Lecture Handout

This lecture covers the second half of networking: decoding a response from the Internet.

Networking & Codable

Last week we talked about how to make HTTP requests to allow your app to communicate with the Internet. Today we'll talk about how to decode the responses and put them on the screen!

Decoding Responses from the Internet

Starting in Swift 4, there’s a protocol called Codable that objects, structs, and enums can conform to to make them encodable and decodable from JSON. Codable items can contain an enum for the coding keys of type String and CodingKey in order to decode the values from JSON.

We'll refer to the JSON response example from last lecture again today:

  "title": "HTTP, Networking, and JSON",
  "year_created": 2020,
  "success": true,
  "topics": [ "HTTP", "Networking", "JSON" ],

If we wanted to decode this example JSON response into a model of type Lecture, we could create a Lecture struct that conforms to Codable as follows:

struct Lecture: Codable {
  var title: String
  var yearCreated: Int
  var success: Bool
  var topics: [String]

Notice how the names of our variables match the fields in our JSON. This is done on purpose! With Codable, the names of the variables are expected to exactly match the keys in the JSON response.

JSON Decoding

In order to decode the JSON response into the Lecture class, we can create an instance of JSONDecoder, and then call the decode method to convert it from a JSON to a Lecture object.

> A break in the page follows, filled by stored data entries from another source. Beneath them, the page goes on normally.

-- ==== Sys2Proof/Laws/Exec.lean ====
section
/-! SUPPORT. Every meaning is `takeRequest`, with PreEffects that write PSTATE, BL and DESYNC at most, and with the plan
`requestPlan`. -/

namespace Sys2Proof.Machine

/-- Every instruction takes its request with some PreEffects, its plan and some immediate answer. -/
theorem exec_takes (i : Instr) (s : State) :
    ∃ (pre : State → State) (plan : State → List Item) (ans : List Byte), exec i s = takeRequest i pre plan ans s ∧
      (∀ t, plan (pre t) = requestPlan (pre t).cfg (pre t).bl i) ∧
      (∀ t : State, pre t = { t with pstate := (pre t).pstate, bl := (pre t).bl, desync := (pre t).desync }) ∧
      (∀ t : State, (pre t).pstate = if isInit i then .initializing else t.pstate) := by
  cases i with
  | init a b p =>
    exact ⟨fun t => { t with pstate := .initializing }, fun t => initPlan t.cfg t.bl, [], rfl, fun _ => rfl,
      fun _ => rfl, fun _ => rfl⟩
  | nibble a b p =>
    exact ⟨fun t => { t with desync := true }, fun t => nibItems t.cfg t.bl (lowNibble b) (a.getLsbD 0) 0 none, [], rfl,
      fun _ => rfl, fun _ => rfl, fun _ => rfl⟩
  | bkl a b p =>
    exact ⟨fun t => { t with bl := backlightMode a t.bl }, fun t => backlightPlan t.cfg t.bl, [], rfl, fun _ => rfl,
      fun _ => rfl, fun _ => rfl⟩
  | reserved op a b => exact ⟨noPre, fun _ => [], [], rfl, fun _ => rfl, fun _ => rfl, fun _ => rfl⟩
  | _ => exact ⟨noPre, fun t => requestPlan t.cfg t.bl _, _, rfl, fun _ => rfl, fun _ => rfl, fun _ => rfl⟩

/-- exec always answers a next state: every refusal of a request is a response. -/
theorem exec_next (i : Instr) (s : State) : ∃ t, exec i s = .next t := by
  obtain ⟨pre, plan, ans, he, -⟩ := exec_takes i s
  rw [he]
  rcases takeRequest_cases i pre plan ans s with ⟨_, _, h⟩ | ⟨_, _, h⟩ | ⟨_, h⟩ <;> exact ⟨_, h⟩

/-- The plan of a request with legal operands has at most 1024 items (41_sequencer.md R153). -/
theorem requestPlan_length_le (c : Config) (bl : Bool) (i : Instr) (h : legalOperands c i = true) :
    (requestPlan c bl i).length ≤ 1024 := by
  cases i with
  | wline a b p =>
    simp only [legalOperands, Bool.and_eq_true, decide_eq_true_eq, beq_iff_eq] at h
    have := lineItems_length_le c bl a
    have := b.isLt
    simp [requestPlan]; omega
  | wext a b p =>
    simp only [legalOperands, Bool.and_eq_true, decide_eq_true_eq, beq_iff_eq] at h
    have := lineItems_length_le c bl a
    have := b.isLt
    have := parseText_length_le c.escAcceptUpperX p
    simp [requestPlan]; omega
  | setline a b p => exact (lineItems_length_le c bl a).trans (by omega)
  | ldglyph a b p => simp [requestPlan, glyphPlan, List.range_succ]
  | init a b p => simp [requestPlan, initPlan]
  | _ => simp [requestPlan, backlightPlan, rawWrite, rawRead]

end Sys2Proof.Machine
end

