section
/-! PROOFS. The bus: a transaction is issued in plan order, and what a failure and the end of a request leave of the
display (20_memory.md R66, R84). -/

namespace Sys2Proof.Machine

/-- Settles O39, by the cases of a step: all but the issuing one leave an empty bus empty. -/
theorem issueInOrder : Obligations.IssueInOrder := by
  intro s t it hempty hrst hst hit
  cases stepTo_of_step hst with
  | issue hx hf ht ha hp =>
    cases hit
    exact ⟨hx.2.1, ht, ha, hp, rfl⟩
  | reset hr => exact absurd (hrst.symm.trans hr) Bool.false_ne_true
  | hang hx hf hans | itemDone hx hf hans hdata | itemFailed hx hf hans => exact nomatch hempty.symm.trans hf
  | abort hx hf ht ha => exact nomatch hempty.symm.trans ((abortRequest_flight _ s).symm.trans hit)
  | finish hx hf ht ha hp => exact nomatch hempty.symm.trans ((finishRequest_flight _ s).symm.trans hit)
  | _ => exact nomatch hempty.symm.trans hit

theorem applyReset_display (s : State) :
    (applyReset s).display = if s.busy then Display.allUnknown else s.display := rfl

/-- Only the end of a completed request makes known what was unknown of the mode and of CGRAM as a whole. -/
theorem StepTo.knowsNoMore_or_finish {s t : State} (h : StepTo s t) :
    KnowsNoMore s.display t.display ∨ ∃ r, Executes s r ∧ t = finishRequest (decodeRequest r) s := by
  cases h with
  | @finish r hx hf ht ha hp => exact .inr ⟨r, hx, rfl⟩
  | itemDone hx hf hans hdata =>
    rw [itemDone_display]
    exact .inl (knowsNoMore_done _ _ _ _)
  | itemFailed hx hf hans =>
    rw [itemFailed_display]
    exact .inl (knowsNoMore_failed _ _)
  | reset hr =>
    rw [applyReset_display]
    split_ifs
    · exact .inl (knowsNoMore_allUnknown _)
    · exact .inl (.refl _)
  | abort hx hf ht ha =>
    rw [abortRequest_display]
    exact .inl (.refl _)
  | _ => exact .inl (.refl _)

theorem finishRequest_display_cgKnown {i : Instr} {s : State} (hs : s.display.cgKnown = false)
    (ht : (finishRequest i s).display.cgKnown = true) : ∃ a b p, i = .ldglyph a b p := by
  cases i with
  | ldglyph a b p => exact ⟨a, b, p, rfl⟩
  | _ => exact absurd (hs.symm.trans ht) Bool.false_ne_true

theorem displayLoadDone_mode (d : Display) : (displayLoadDone d).mode = d.mode := by
  unfold displayLoadDone
  split <;> rfl

theorem finishRequest_display_mode {i : Instr} {s : State} (hs : s.display.mode = .unknown)
    (ht : (finishRequest i s).display.mode = .four) : ∃ a b p, i = .init a b p := by
  cases i with
  | init a b p => exact ⟨a, b, p, rfl⟩
  | ldglyph a b p => exact nomatch hs.symm.trans ((displayLoadDone_mode _).symm.trans ht)
  | _ => exact nomatch hs.symm.trans ht

theorem displayFailed_write {it : Item} (hk : it.kind ≠ .rawr) (d : Display) :
    displayFailed it d = Display.allUnknown := by
  unfold displayFailed
  cases h : it.kind with
  | rawr => exact absurd h hk
  | _ => rfl

theorem glyphEntry_of_unknown {d : Display} (h : d.cgKnown = false) (a : Nat) : glyphEntry d a = none := by
  simp [glyphEntry, h]

/-- Settles O60: a failed write leaves `Display.allUnknown`; of all steps only the end of a completed request can make the
mode or CGRAM known, and only INIT's and LDGLYPH's do. -/
theorem failedWriteUnknown : Obligations.FailedWriteUnknown := by
  refine ⟨?failed, fun d h => glyphEntry_of_unknown h, ?cgram, ?mode⟩
  case failed =>
    intro s r it rest hbus hans hk
    have hd : (answerItem (decodeRequest r) it s).display = Display.allUnknown := by
      rw [answerItem_fail hans, itemFailed_display, displayFailed_write hk]
    exact ⟨_, step_onBus hbus, hd, fun a => by rw [hd]; rfl, glyphEntry_of_unknown (by rw [hd]; rfl)⟩
  case cgram =>
    intro s t hst hs ht
    obtain hno | ⟨r, hx, rfl⟩ := (stepTo_of_step hst).knowsNoMore_or_finish
    · exact absurd (hs.symm.trans (hno.1 ht)) Bool.false_ne_true
    · obtain ⟨a, b, p, hi⟩ := finishRequest_display_cgKnown hs ht
      exact ⟨hx.1, hx.2.1, rfl, by rw [hi]; rfl, a, b, p, hi ▸ hx.currentInstr⟩
  case mode =>
    intro s t hst hs ht
    obtain hno | ⟨r, hx, rfl⟩ := (stepTo_of_step hst).knowsNoMore_or_finish
    · exact nomatch hs.symm.trans (hno.2 ht)
    · obtain ⟨a, b, p, hi⟩ := finishRequest_display_mode hs ht
      exact ⟨hx.1, hx.2.1, rfl, by rw [hi]; rfl, a, b, p, hi ▸ hx.currentInstr⟩

end Sys2Proof.Machine
end

section
/-! PROOFS. The reference display executes a byte (20_memory.md R76 to R83). -/

namespace Sys2Proof.Machine

/-- A bit that a mask selects is the bit of the masked value. -/
theorem getLsbD_of_and_eq {w : Nat} {b m v : BitVec w} (h : b &&& m = v) {i : Nat} (hm : m.getLsbD i = true) :
    b.getLsbD i = v.getLsbD i := by
  rw [← h, BitVec.getLsbD_and, hm, Bool.and_true]

/-- Settles O56: the mask of each class fixes the bits down to its leading one, which select the branch. -/
theorem displayCommands : Obligations.DisplayCommands := by
  intro b d
  refine ⟨?clear, ?home, ?entry, ?control, ?shift, ?function, ?cgAddress, ?ddAddress, ?nothing, ?filled⟩
  case clear => rintro rfl; rfl
  case nothing => rintro rfl; rfl
  case filled => exact memRead_memFill 128 0x20#8
  all_goals
    intro h
    simp only [displayCommand, getLsbD_of_and_eq h, BitVec.reduceGetLsb, ↓reduceIte, Bool.false_eq_true]

/-! ### Data bytes, by the memory TGT names -/

section
variable {d : Display} {a : BitVec 7} (b : Byte)

theorem displayData_dd (ht : d.tgt = some .dd) (ha : d.ac = some a) : displayData b d =
    { d with ddram := memWrite d.ddram a.toNat b, ac := advanceDd d.twoLine d.incr a } := by
  simp [displayData, ht, ha]

theorem displayData_cg (ht : d.tgt = some .cg) (ha : d.ac = some a) : displayData b d =
    { d with cgram := memWrite d.cgram (a.toNat % 64) (b.extractLsb' 0 5), ac := advanceCg d.incr a } := by
  simp [displayData, ht, ha]

theorem displayData_dd_unknown (ht : d.tgt = some .dd) (ha : d.ac = none) : displayData b d = { d with ddram := [] } := by
  simp [displayData, ht, ha]

theorem displayData_cg_unknown (ht : d.tgt = some .cg) (ha : d.ac = none) : displayData b d = { d with cgram := [] } := by
  simp [displayData, ht, ha]

theorem displayData_unknown (ht : d.tgt = none) : displayData b d = { d with ddram := [], cgram := [], ac := none } := by
  simp [displayData, ht]

end

theorem displayData_cgKnown (b : Byte) (d : Display) : (displayData b d).cgKnown = d.cgKnown := by
  unfold displayData
  split
  · split <;> rfl
  · split <;> rfl
  · rfl

theorem advanceDd_unknown {two up : Option Bool} (h : up = none ∨ two = none) (a : BitVec 7) :
    advanceDd two up a = none := by
  obtain rfl | rfl := h
  · cases two <;> rfl
  · rfl

theorem sameRange_iff (two : Bool) (a a' : BitVec 7) : sameRange two a a' = true ↔
    if two then (a.toNat ≤ 0x27 ∧ a'.toNat ≤ 0x27) ∨
      (0x40 ≤ a.toNat ∧ a.toNat ≤ 0x67 ∧ 0x40 ≤ a'.toNat ∧ a'.toNat ≤ 0x67)
    else a.toNat ≤ 0x4F ∧ a'.toNat ≤ 0x4F := by
  cases two <;> simp [sameRange]

theorem toNat_append_div_mod {m n : Nat} (x : BitVec m) (y : BitVec n) :
    (x ++ y).toNat / 2 ^ n = x.toNat ∧ (x ++ y).toNat % 2 ^ n = y.toNat := by
  have h : (x ++ y).toNat = y.toNat + 2 ^ n * x.toNat := by
    rw [BitVec.toNat_append, ← Nat.shiftLeft_add_eq_or_of_lt y.isLt, Nat.shiftLeft_eq, Nat.mul_comm, Nat.add_comm]
  rw [h, Nat.add_mul_div_left _ _ (Nat.two_pow_pos n), Nat.add_mul_mod_self_left, Nat.div_eq_of_lt y.isLt,
    Nat.mod_eq_of_lt y.isLt, Nat.zero_add]
  exact ⟨rfl, rfl⟩

/-- AC[6] stays and AC[5:0] moves by one modulo 64 (20_memory.md R83). -/
theorem advanceCg_known (up : Bool) (a : BitVec 7) : ∃ a', advanceCg (some up) a = some a' ∧
    a'.toNat / 64 = a.toNat / 64 ∧ a'.toNat % 64 = (a.toNat + if up then 1 else 63) % 64 := by
  obtain ⟨hdiv, hmod⟩ := toNat_append_div_mod (a.extractLsb' 6 1)
    (if up then a.extractLsb' 0 6 + 1 else a.extractLsb' 0 6 - 1)
  refine ⟨_, rfl, hdiv.trans ?_, hmod.trans ?_⟩
  · have := a.isLt
    simp [Nat.shiftRight_eq_div_pow]
    omega
  · cases up <;> simp [Nat.add_comm]

/-- Settles O57, by the memory TGT names: a read after a write, and the address counter's two ways to advance. -/
theorem displayDataStored : Obligations.DisplayDataStored := by
  refine ⟨fun b d a two up ha htwo hup => ⟨?dd, ?cg⟩, fun b d => ⟨displayData_cgKnown b d, fun _ => rfl⟩, ?ddAdvance,
    ?cgAdvance, fun b _ => displayData_dd_unknown b, fun b _ => displayData_cg_unknown b, fun b _ => displayData_unknown b⟩
  case dd =>
    intro ht
    rw [displayData_dd b ht ha, htwo, hup]
    refine ⟨memRead_memWrite_same _ _ _, fun x => memRead_memWrite_other _ _ _ _, rfl, ?_⟩
    rintro a' rfl
    exact if_congr (sameRange_iff two a _) rfl rfl
  case cg =>
    intro ht
    rw [displayData_cg b ht ha, hup]
    exact ⟨memRead_memWrite_same _ _ _, fun x => memRead_memWrite_other _ _ _ _, rfl, advanceCg_known up a⟩
  case ddAdvance =>
    intro b d a ht ha hunknown
    rw [displayData_dd b ht ha, advanceDd_unknown hunknown]
  case cgAdvance =>
    intro b d a ht ha hup
    rw [displayData_cg b ht ha, hup]
    rfl

end Sys2Proof.Machine
end

section
/-! PROOFS. The four writes of a full byte reach the reference display (20_memory.md R72, R73, R75): what the bits of an
expander byte say, then one nibble, then the byte. -/

namespace Sys2Proof.Machine

theorem bitAt_getLsbD (i : Nat) (v : Bool) {k : Nat} (hk : k < 8) : (bitAt i v).getLsbD k = (v && decide (k = i)) := by
  cases v with
  | false => simp [bitAt]
  | true => exact (BitVec.getLsbD_twoPow i k).trans (by grind)

/-- A control bit of an expander byte (30_encoding.md R93). -/
theorem expByte_getLsbD_of_lt (c : Config) (d : Nibble) (rs en bl : Bool) {k : Nat} (hk : k < 4) :
    (expByte c d rs en bl).getLsbD k =
      (rs && decide (k = c.pRs) || en && decide (k = c.pEn) || bl && decide (k = c.pBl)) := by
  have h8 : k < 8 := by omega
  have hd : (d.setWidth 8 <<< 4).getLsbD k = false := by simp [h8, hk]
  simp only [expByte, BitVec.getLsbD_or, bitAt_getLsbD _ _ h8, hd, Bool.false_or]

section
variable {c : Config} (hc : controlBitsLegal c = true)
include hc

theorem expByte_control (d : Nibble) (rs en bl : Bool) :
    (expByte c d rs en bl).getLsbD c.pRs = rs ∧ (expByte c d rs en bl).getLsbD c.pRw = false ∧
      (expByte c d rs en bl).getLsbD c.pEn = en := by
  simp only [controlBitsLegal, decide_eq_true_eq] at hc
  obtain ⟨hRs, hRw, hEn, hBl, hne⟩ := hc
  simp only [expByte_getLsbD_of_lt, hRs, hRw, hEn]
  grind

theorem highNibble_expByte (d : Nibble) (rs en bl : Bool) : highNibble (expByte c d rs en bl) = d := by
  simp only [controlBitsLegal, decide_eq_true_eq] at hc
  obtain ⟨hRs, -, hEn, hBl, -⟩ := hc
  ext i hi
  have h8 : 4 + i < 8 := by omega
  have hd : (d.setWidth 8 <<< 4).getLsbD (4 + i) = d[i] := by simp [h8, hi]
  have hne {k : Nat} (hk : k < 4) : decide (4 + i = k) = false := decide_eq_false (by omega)
  simp only [highNibble, BitVec.getElem_extractLsb', expByte, BitVec.getLsbD_or, bitAt_getLsbD _ _ h8, hd, hne hRs, hne hEn,
    hne hBl, Bool.and_false, Bool.or_false]

end

/-! ### Bytes and strobes on the display -/

theorem highNibble_append_lowNibble (b : Byte) : highNibble b ++ lowNibble b = b :=
  BitVec.extractLsb'_append_extractLsb'

/-- `d` with what a strobe pairs: the latch, the half expected next, the pending nibble and its select (20_memory.md R71). -/
def withStrobe (q : Option Byte) (ph : Option Phase) (n : Option Nibble) (rs : Option Bool) (d : Display) : Display :=
  { d with q := q, phase := ph, hn := n, hrs := rs }

section
variable (q : Option Byte) (ph : Option Phase) (n : Option Nibble) (r : Option Bool) (b : Byte) (d : Display)

theorem displayData_withStrobe : displayData b (withStrobe q ph n r d) = withStrobe q ph n r (displayData b d) := by
  unfold displayData withStrobe
  dsimp only
  split
  · split <;> rfl
  · split <;> rfl
  · rfl

theorem displayCommand_withStrobe :
    displayCommand b (withStrobe q ph n r d) = withStrobe q ph n r (displayCommand b d) := by
  simp only [displayCommand, apply_ite (withStrobe q ph n r)]
  rfl

/-- Executing a byte neither reads nor writes what a strobe pairs. -/
theorem displayByte_withStrobe (rs : Bool) :
    displayByte rs b (withStrobe q ph n r d) = withStrobe q ph n r (displayByte rs b d) := by
  cases rs with
  | true => exact displayData_withStrobe q ph n r b d
  | false => exact displayCommand_withStrobe q ph n r b d

end

section
variable {c : Config} {v : Byte} {d : Display} (hrw : v.getLsbD c.pRw = false) (hmode : d.mode = .four)
include hrw hmode

theorem displayStrobe_hi (hphase : d.phase = some .hi) : displayStrobe c true v d =
    { d with hn := some (highNibble v), hrs := some (v.getLsbD c.pRs), phase := some .lo } := by
  simp [displayStrobe, hrw, hmode, hphase]

theorem displayStrobe_lo (hphase : d.phase = some .lo) {h : Nibble} {rs : Bool} (hhn : d.hn = some h)
    (hhrs : d.hrs = some rs) (hrs : v.getLsbD c.pRs = rs) :
    displayStrobe c true v d = { displayByte rs (h ++ highNibble v) d with phase := some .hi } := by
  simp [displayStrobe, hrw, hmode, hphase, hhn, hhrs, hrs]

end

/-! ### Nibbles and bytes on the bus -/

theorem isInit_of_followsStrobe {i : Instr} (h : followsStrobe i = true) : isInit i = false := by
  cases i with
  | init a b p => exact absurd h Bool.false_ne_true
  | _ => rfl

theorem latchAll_append (c : Config) (i : Instr) (l m : List Item) (d : Display) :
    latchAll c i (l ++ m) d = latchAll c i m (latchAll c i l d) := List.foldl_append

section
variable {c : Config} {i : Instr} (hc : controlBitsLegal c = true) (hi : followsStrobe i = true)
include hc hi

/-- The two writes of a nibble strobe it once, from any latch: the first one raises the enable line. -/
theorem latchAll_nibItems (bl : Bool) (n : Nibble) (rs : Bool) (extra : Nat) (done : Option (Byte × Bool)) (d : Display) :
    latchAll c i (nibItems c bl n rs extra done) d =
      displayStrobe c true (expByte c n rs false bl) { d with q := some (expByte c n rs false bl) } := by
  obtain ⟨-, -, hhigh⟩ := expByte_control hc n rs true bl
  obtain ⟨-, -, hlow⟩ := expByte_control hc n rs false bl
  simp [latchAll, nibItems, displayDone, isInit_of_followsStrobe hi, hi, displayLatch, hhigh, hlow]

section
variable (bl : Bool) (n : Nibble) (rs : Bool) (extra : Nat) (done : Option (Byte × Bool)) {d : Display}
  (hmode : d.mode = .four)
include hmode

/-- The nibble is kept as a byte's high one. -/
theorem latchAll_nibItems_hi (hphase : d.phase = some .hi) : latchAll c i (nibItems c bl n rs extra done) d =
    withStrobe (some (expByte c n rs false bl)) (some .lo) (some n) (some rs) d := by
  obtain ⟨hrs, hrw, -⟩ := expByte_control hc n rs false bl
  rw [latchAll_nibItems hc hi, displayStrobe_hi hrw (by exact hmode) (by exact hphase), hrs, highNibble_expByte hc]
  rfl
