-- ==== Sys2Proof/Syntax.lean ====
section
/-! DEFINITION. The instructions: one constructor per row of spec/opcode_table.json, in the table's order. -/

namespace Sys2Proof

/-- The seven commands (30_encoding.md R81). IDX is 6 bits and DATA is 8 bits, unsigned (R78). -/
inductive Instr where
  /-- RESET (43_control.md R210). -/
  | reset
  /-- GETBUF (40_frame_buffer.md R104). -/
  | getbuf
  /-- WRBUF i, v (40_frame_buffer.md R105). -/
  | wrbuf (i : BitVec 6) (v : Byte)
  /-- NOTIFY n (41_decoder.md R140). -/
  | notify (n : BitVec 6)
  /-- TRANSFORM (42_geodetic.md R187). -/
  | transform
  /-- FROMENU (42_geodetic.md R192). -/
  | fromenu
  /-- RDSTAT (43_control.md R211). -/
  | rdstat
  deriving DecidableEq, Repr

end Sys2Proof
end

// Assume we already received the data from an Alamofire call, stored in a variable named responseData

// Create an instance of a JSONDecoder
let jsonDecoder = JSONDecoder()

// Decode the data as a Lecture (optional type)
let lecture = try? jsonDecoder.decode(Lecture.self, from: responseData)

Note: Since the decoding can throw errors, we precede the decode method by a try?, which will make the lecture constant an optional value. This means that lecture will either contain a Lecture item or it could be nil.

Using Your Decoded Data: @escaping completions

Once you’ve decoded the lecture JSON as a Lecture item, how do you use it? Since you're downloading this JSON from the Internet, it might take forever to load, and you only want to display this information on the screen once it’s ready (and possibly use a loading indicator in the meantime as the information loads). We also don’t want our application to just stall and wait until we get a response to do something else.

This is where a completion handler comes in handy. A completion handler is an argument passed into whatever networking function you make.

The completion handler will:

  1. Take in your decoded object(s)

  2. Pass them to the ViewController (or wherever you call this networking function from)

  3. Run some block of code that you write (ex: reload the view controller with the fetched data on the screen)

Back to the Lecture class example from before. Suppose we want to make a function that makes the network call and returns to us the Lecture JSON decoded as a Lecture item. Here’s an example of what that would look like:

static func getLecture(completion: @escaping (Lecture) -> Void) {
  Alamofire.request(endpoint, method: .get).validate().responseData { response in
    switch response.result {
    case let .success(data):
      let jsonDecoder = JSONDecoder()
      if let lecture = try? jsonDecoder.decode(Lecture.self, from: data) {
        /* Here we're calling the completion function 
        (passed in as an argument to the network call) 
        on the lecture object we just decoded */
    case .failure(let error):

This completion handler is marked as @escaping because it can "escape" from the networking function call itself and hand it off to whoever called the function -- it doesn’t need to go through every line inside the function. Don't worry too much about what this means though!

Here, you can see that completion is a function that takes in one argument which is of type Lecture and has a return type of Void. We only call completion when we know that the response succeeded and we actually have an actual Lecture object.

Also note that here, we are using the responseData method instead of the responseJSON method! This is important because responseData converts the response into a Data object which is what JSONDecoder needs to decode it.

Making Network Calls

It's good practice to create a NetworkManager class with static methods for every network call your app makes, with the endpoint URLs hidden to the public (in case it’s private information!). This means that the earlier getLecture function in the previous code snippet would be inside a class named NetworkManager.

Then, in your ViewController (or wherever you want to make a network call from), you can make a network request and handle it appropriately. For example, if you have a variable for lecture and need to reload the data of a table view after you get lecture data from the Internet, you would do it like so:

// In a view controller that has a lecture variable and tableView variable
func getClasses() {
  // Call the getLecture method in your NetworkManager
  NetworkManager.getLecture { lecture in
    self.lecture = lecture
    // We want to run any UI updates inside a DispatchQueue.main.async {...} block
    DispatchQueue.main.async {

The { lecture in ... } is the escaping completion we defined in the NetworkManager earlier. In this case, we get the lecture variable only if we made the network call to the endpoint, received a success, received the JSON, and then decoded it. If (and only if) the network call succeeded, we run completion (the block of code from lines 5 through 10). This ensures that we receive the updated Lecture object only when it’s ready, so the screen isn’t frozen while the app is trying to execute all of these network request steps.